Choosing between models specified with and without a single attribute given future data structure

That's perhaps a bit a hypothetical question but I came across this recently at work and don't really have a clear answer in mind.

The dataset is small and highly imbalanced. We have a many numerical variables and one categorical one that specifies the type of the business with four distinct categories. Only one of them (let's call it category X) is relevant for future predictions since the product is tailored only for category X. It is worth noting that there are significant differences in predictive power across levels of that categorical variable. The best approach would involve including only category X in the training sample, however, due to the high imbalance there would not be enough target variable top class observations and the entire set gets really small. We eventually decided to train two models on the entire set (including all levels of the categorical variable): one including the categorical variable and one excluding it.

At the moment we have two models:

  1. With the categorical variable (called A)
  2. Without the categorical variable (called B)

Model A has slightly better performance than model B because the categorical variable was generally relevant to the problem, however, we should also consider it's generalization power with regards to the specific type of clients it's built for.

The main question is: which model is more suited for this given problem?

  1. Is it model A because of including the categorical variable and accounting for differences in performance across levels of the categorical variable?

  2. Is it model B because of not including the categorical variable and making it more suitable for future predictions (categorical variable will always have one level only) which could lead to better generalisation?

I realize that my question is a bit hypothetical but I'm not able to disclose more information. I would be very grateful if you could share your thoughts or articles that would help us make a decision. I'm not giving my preference at the moment not to bias your answers :wink: Thank you!

What kind of model are you running? You mention that model A has better performance but did you determine this solely off predictive behaviour or from statistical tests showing that the full model (model A) is significantly better than the restricted model (model B). If your model is a simple linear model, you could perform a likelihood ratio test since model B is simply a restricted version of model A. If you are using a more complicated model, this may not be as straight forward but may be worth looking into. This type of test will tell you whether you are really gaining the necessary improvement in model performance to warrant the additional parameter.

We're running Elastic-Net. There's really no need for running statistical tests here because it's evident from the resampled CV profile and test set performance. Model A is definitely a better performing model than B so that's not really the essence of the question.

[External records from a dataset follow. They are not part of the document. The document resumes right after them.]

-- ==== Sys2Proof/Tests/Slice0.lean ====
section
/-! SUPPORT. Small states, the witnesses of the statements' hypotheses, the well-formedness smoke test and a few small tests of single steps. -/

namespace Sys2Proof.Tests

open Sys2Proof Sys2Proof.Machine

set_option Elab.async false

/-! ### Building small states -/

/-- A state with some registers written. -/
def regs (l : List (Nat × Nat)) (s : State) : State := l.foldl (fun x p => x.setReg p.1 (w32 p.2)) s

/-- The reset state in another device state. -/
def dev (d : DevState) (s : State) : State := { s with sys := { s.sys with dev := d } }

/-- A state with the working copy of one section of the image. -/
def sect (id : Nat) (bs : List Nat) (s : State) : State :=
  { s with img := { s.img with sects := (List.range 16).map fun k => if k + 1 = id then bs.map (BitVec.ofNat 8) else s.sect (k + 1) } }

/-- Profile 1: T_BST_MAX 100 µs, T_PK 200 µs, REL_MODE 0, T_REL_MAX 50 µs, FALLBACK 2, MAX_SHOT 50 ms, MIN_OFF 10 µs. Profile 2: no boost. -/
def profBytes : List Nat :=
  [100, 0, 100, 0, 80, 0, 200, 0, 40, 0, 0, 20, 0, 0, 50, 2, 50, 0, 20, 0, 10, 0, 0x88, 0x13, 10, 0, 0, 0, 0, 0, 0, 0,
   0, 0, 0, 0, 80, 0, 200, 0, 40, 0, 0, 20, 2, 0, 50, 2, 0, 0, 0, 0, 10, 0, 0x88, 0x13, 10, 0, 0, 0, 0, 0, 0, 0]

/-- Bank 0 is an ejection bank, bank 1 proportional with dither at 100 Hz. -/
def bankBytes : List Nat := List.replicate 16 0 ++ [1, 0, 0, 0, 1, 0, 0, 0, 0, 0, 0, 0, 0, 0, 0, 0] ++ [2, 0, 0, 0, 1, 5, 10, 0, 100, 0, 20, 0, 0, 0, 0, 0]

/-- ARMED with an image whose lane 0 is valve 0 under profile 1. -/
def armed : State :=
  dev .armed (sect 3 [0, 0xFF, 0, 0, 1, 0, 0, 0] (sect 4 bankBytes (sect 5 profBytes (sect 6 [1]
    (regs [(Reg.IMG_STATUS, 3), (Reg.CMD_MIN_LEAD, 500), (Reg.TRN_FREEZE, 100), (Reg.BNK_CHEN, 0xFFFFFFFF), (Reg.BNK_BKEN, 0xFFF), (Reg.BNK_CHST, 0x55555555), (Reg.BNK_BKST, 0x555555),
      (Reg.PRF_VBST, 240)] State.reset)))))

/-- A timed command for lane 0 of 10 µs at 1 ms, and a cancel of its tag, and a marker. -/
def cmd0 : Cmd := { stamp := 1000000, w1 := 0x00000200, w2 := 0x00070000, source := 1 }
/-- The cancel. -/
def cancel0 : Cmd := { stamp := 900000, w1 := 0x80000000, w2 := 0x00070000, source := 1 }
/-- The marker. -/
def marker0 : Cmd := { stamp := 800000, w1 := 0xC0000000, w2 := 0x00090000, source := 1 }
/-- The request of the command. -/
def req0 : Req := { cmd := cmd0, lane := 0, valve := 0, prof := 1, shift := 0, fixed := none, subst := false }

I'm rather trying to tackle this from a sample building standpoint while keeping in mind to what sample the future model will be applied. That's why I believe answering these questions is crucial:

  1. Is it model A because of including the categorical variable and accounting for differences in performance across levels of the categorical variable?

  2. Is it model B because of not including the categorical variable and making it more suitable for future predictions (categorical variable will always have one level only) which could lead to better generalisation?